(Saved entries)
/-- Prefixed bytes 0xA0 to 0xAF. -/
def prefixedRowA : List Instr :=
  [.noEntry_CB_A0, .noEntry_CB_A1, .noEntry_CB_A2, .noEntry_CB_A3, .noEntry_CB_A4, .noEntry_CB_A5, .noEntry_CB_A6, .noEntry_CB_A7,
    .noEntry_CB_A8, .noEntry_CB_A9, .noEntry_CB_AA, .noEntry_CB_AB, .noEntry_CB_AC, .noEntry_CB_AD, .noEntry_CB_AE, .noEntry_CB_AF]

/-- Prefixed bytes 0xB0 to 0xBF. -/
def prefixedRowB : List Instr :=
  [.noEntry_CB_B0, .noEntry_CB_B1, .noEntry_CB_B2, .noEntry_CB_B3, .noEntry_CB_B4, .noEntry_CB_B5, .noEntry_CB_B6, .noEntry_CB_B7,
    .noEntry_CB_B8, .noEntry_CB_B9, .noEntry_CB_BA, .noEntry_CB_BB, .noEntry_CB_BC, .noEntry_CB_BD, .noEntry_CB_BE, .noEntry_CB_BF]

/-- Prefixed bytes 0xC0 to 0xCF. -/
def prefixedRowC : List Instr :=
  [.noEntry_CB_C0, .noEntry_CB_C1, .noEntry_CB_C2, .noEntry_CB_C3, .noEntry_CB_C4, .noEntry_CB_C5, .noEntry_CB_C6, .noEntry_CB_C7,
    .noEntry_CB_C8, .noEntry_CB_C9, .noEntry_CB_CA, .noEntry_CB_CB, .noEntry_CB_CC, .noEntry_CB_CD, .noEntry_CB_CE, .noEntry_CB_CF]

/-- Prefixed bytes 0xD0 to 0xDF. -/
def prefixedRowD : List Instr :=
  [.noEntry_CB_D0, .noEntry_CB_D1, .noEntry_CB_D2, .noEntry_CB_D3, .noEntry_CB_D4, .noEntry_CB_D5, .noEntry_CB_D6, .noEntry_CB_D7,
    .noEntry_CB_D8, .noEntry_CB_D9, .noEntry_CB_DA, .noEntry_CB_DB, .noEntry_CB_DC, .noEntry_CB_DD, .noEntry_CB_DE, .noEntry_CB_DF]

/-- Prefixed bytes 0xE0 to 0xEF. -/
def prefixedRowE : List Instr :=
  [.noEntry_CB_E0, .noEntry_CB_E1, .noEntry_CB_E2, .noEntry_CB_E3, .noEntry_CB_E4, .noEntry_CB_E5, .noEntry_CB_E6, .noEntry_CB_E7,
    .noEntry_CB_E8, .noEntry_CB_E9, .noEntry_CB_EA, .noEntry_CB_EB, .noEntry_CB_EC, .noEntry_CB_ED, .noEntry_CB_EE, .noEntry_CB_EF]

/-- Prefixed bytes 0xF0 to 0xFF. -/
def prefixedRowF : List Instr :=
  [.noEntry_CB_F0, .noEntry_CB_F1, .noEntry_CB_F2, .noEntry_CB_F3, .noEntry_CB_F4, .noEntry_CB_F5, .noEntry_CB_F6, .noEntry_CB_F7,
    .noEntry_CB_F8, .noEntry_CB_F9, .noEntry_CB_FA, .noEntry_CB_FB, .noEntry_CB_FC, .noEntry_CB_FD, .noEntry_CB_FE, .noEntry_CB_FF]

/-- The base table, by the high nibble of the byte. -/
def baseTable : List (List Entry) :=
  [baseRow0, baseRow1, baseRow2, baseRow3, baseRow4, baseRow5, baseRow6, baseRow7,
    baseRow8, baseRow9, baseRowA, baseRowB, baseRowC, baseRowD, baseRowE, baseRowF]

/-- The prefixed table, by the high nibble of the byte. -/
def prefixedTable : List (List Instr) :=
  [prefixedRow0, prefixedRow1, prefixedRow2, prefixedRow3, prefixedRow4, prefixedRow5, prefixedRow6, prefixedRow7,
    prefixedRow8, prefixedRow9, prefixedRowA, prefixedRowB, prefixedRowC, prefixedRowD, prefixedRowE, prefixedRowF]

/-! ## Decoding -/

/-- The base table's entry for a byte. -/
def baseEntry (op : Byte) : Entry :=
  (baseTable.getD (op.toNat / 16) []).getD (op.toNat % 16) (.bare .noEntry_FF)

/-- How many bytes follow the opcode byte. -/
def Entry.operandCount : Entry → Nat
  | .bare _ => 0
  | .byte _ => 1
  | .word _ => 2

/-- The instruction an entry makes of the two bytes after the opcode byte (R95: the low byte first). -/
def Entry.instr (x y : Byte) : Entry → Instr
  | .bare i => i
  | .byte f => f x
  | .word f => f (Machine.join16 y x)

/-- How many bytes follow the opcode byte: the entry for it gives the length (R92, R99); for 0xCB it is the
second opcode byte, for a byte with no entry none. -/
def operandCount (op : Byte) : Nat := (baseEntry op).operandCount

/-- The base table's instruction for a byte, with the two bytes that follow it (R96, R99). -/
def decodeBase (op x y : Byte) : Instr := (baseEntry op).instr x y

/-- The prefixed table's entry for the byte after 0xCB (R94, R96). -/
def decodePrefixed (op2 : Byte) : Instr :=
  (prefixedTable.getD (op2.toNat / 16) []).getD (op2.toNat % 16) .noEntry_CB_FF

/-- The instruction an opcode byte and the two bytes after it stand for; bytes past the instruction's
own length do not matter. Total (R99). -/
def decodeBytes (op x y : Byte) : Instr := if op = Config.cbByte then decodePrefixed x else decodeBase op x y

/-- Why a list of bytes holds no whole instruction. A byte with no entry is none of these: it decodes to the
row that names the failure (R97, log 13). -/
inductive DecodeError where
  | empty
  | truncated (op : Byte)
  deriving DecidableEq, Repr

/-- What decoding a list of bytes answers: the instruction and the bytes after it, or why not. -/
inductive Decoded where
  | ok (i : Instr) (rest : List Byte)
  | rejected (why : DecodeError)
  deriving DecidableEq, Repr

/-- Decode the instruction at the head of a list of bytes (R99). -/
def decode : List Byte → Decoded
  | [] => .rejected .empty
  | op :: rest =>
    if rest.length < operandCount op then .rejected (.truncated op)
    else .ok (decodeBytes op (rest.getD 0 0) (rest.getD 1 0)) (rest.drop (operandCount op))

/-! ## The bytes of a table row -/

/-- The bytes of a word whose bits are numbered as spec/opcode_table.json numbers them. A base row has 8
bits; a prefixed row has 16, with 0xCB in the high half (R98); any other longer word is read with its
first byte lowest (log 15). The bits above are 0. -/
def tableBytes (nbits w : Nat) : Byte × Byte × Byte :=
  let byteAt (k : Nat) : Byte := BitVec.ofNat 8 (w >>> (8 * k))
  if nbits ≤ 8 then (byteAt 0, 0, 0)
  else if nbits ≤ 16 then
    if byteAt 1 = Config.cbByte then (byteAt 1, byteAt 0, 0) else (byteAt 0, byteAt 1, 0)
  else (byteAt 0, byteAt 1, byteAt 2)

/-- The instruction the decoder reads from a table word. A word of 8 bits is a row of the base table and
is looked up there; for 0xCB alone that is the prefix's own row, whose second byte is 0 (log 14). -/
def decodeTableWord (nbits w : Nat) : Option Instr :=
  let b := tableBytes nbits w
  if nbits ≤ 8 then some (decodeBase b.1 b.2.1 b.2.2) else some (decodeBytes b.1 b.2.1 b.2.2)

/-! ## The encoder, from the bit patterns of R91 and the field codes of R93 -/

/-- REG8. -/
def Reg8.code : Reg8 → BitVec 3
  | .b => 0
  | .c => 1
  | .d => 2
  | .e => 3
  | .h => 4
  | .l => 5
  | .a => 7

/-- REG16S. -/
def Pair.code : Pair → BitVec 2
  | .bc => 0
  | .de => 1
  | .hl => 2
  | .af => 3

/-- REG16. -/
def Reg16.code : Reg16 → BitVec 2
  | .bc => 0
  | .de => 1
  | .hl => 2
  | .sp => 3

/-- `p` of LD_RR_A and LD_A_RR, bit 4. -/
def IndPair.code : IndPair → BitVec 1
  | .bc => 0
  | .de => 1

/-- CC. -/
def Cond.code : Cond → BitVec 2
  | .nz => 0
  | .z => 1
  | .nc => 2
  | .c => 3

/-- `ooo`. -/
def AluOp.code : AluOp → BitVec 3
  | .add => 0
  | .sub => 2
  | .cp => 7

/-- `oo` of the prefixed rotates. -/
def RotKind.code : RotKind → BitVec 2
  | .rlc => 0
  | .rrc => 1
  | .rl => 2
  | .rr => 3

/-- `n` of BIT. -/
def bitCode (n : Fin 8) : BitVec 3 := BitVec.ofNat 3 n

/-- A 16-bit immediate, low byte first (R95). -/
def immBytes (w : Word) : List Byte := [Machine.lo8 w, Machine.hi8 w]

/-- The bytes of a format (R91, R93, R95). -/
def Form.bytes : Form → List Byte
  | .ldRR dst src => [0b01#2 ++ dst.code ++ src.code]
  | .ldRHl dst => [0b01#2 ++ dst.code ++ 0b110#3]
  | .ldHlR src => [0b01110#5 ++ src.code]
  | .ldRD8 dst d8 => [0b00#2 ++ dst.code ++ 0b110#3, d8]
  | .incR dst => [0b00#2 ++ dst.code ++ 0b100#3]
  | .decR dst => [0b00#2 ++ dst.code ++ 0b101#3]
  | .ldRrD16 rr d16 => (0b00#2 ++ rr.code ++ 0b0001#4) :: immBytes d16
  | .incRr rr => [0b00#2 ++ rr.code ++ 0b0011#4]
  | .decRr rr => [0b00#2 ++ rr.code ++ 0b1011#4]
  | .ldRrA p => [0b000#3 ++ p.code ++ 0b0010#4]
  | .ldARr p => [0b000#3 ++ p.code ++ 0b1010#4]
  | .rotA .left => [0b00010111#8]
  | .rotA .right => [0b00011111#8]
  | .jr i8 => [0b00011000#8, i8]
  | .jrCc cc i8 => [0b001#3 ++ cc.code ++ 0b000#3, i8]
  | .aluR op src => [0b10#2 ++ op.code ++ src.code]
  | .aluHl op => [0b10#2 ++ op.code ++ 0b110#3]
  | .aluD8 op d8 => [0b11#2 ++ op.code ++ 0b110#3, d8]
  | .pop p => [0b11#2 ++ p.code ++ 0b0001#4]
  | .push p => [0b11#2 ++ p.code ++ 0b0101#4]
  | .ret => [0b11001001#8]
  | .reti => [0b11011001#8]
  | .call u16 => 0b11001101#8 :: immBytes u16
  | .prefixCb op2 => [0b11001011#8, op2]
  | .ldhA8A a8 => [0b11100000#8, a8]
  | .ldhAA8 a8 => [0b11110000#8, a8]
  | .ldCA => [0b11100010#8]
  | .ldAC => [0b11110010#8]
  | .ldA16A a16 => 0b11101010#8 :: immBytes a16
  | .ldAA16 a16 => 0b11111010#8 :: immBytes a16
  | .di => [0b11110011#8]
  | .ei => [0b11111011#8]
  | .cbRotR k src => [0b11001011#8, 0b000#3 ++ k.code ++ src.code]
  | .cbRotHl k => [0b11001011#8, 0b000#3 ++ k.code ++ 0b110#3]
  | .cbBitR n src => [0b11001011#8, 0b01#2 ++ bitCode n ++ src.code]
  | .cbBitHl n => [0b11001011#8, 0b01#2 ++ bitCode n ++ 0b110#3]
  | .noEntry byte => [byte]
  | .noEntryCb byte => [0b11001011#8, byte]

/-- The bytes of an instruction, first byte first. -/
def encode (i : Instr) : List Byte := i.form.bytes

end Sys2Proof
end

ABOUT THIS TASK - Work out how many lines in the records hold the word "else", and answer with that number alone.

ANSWER TO THIS PROBLEM - 6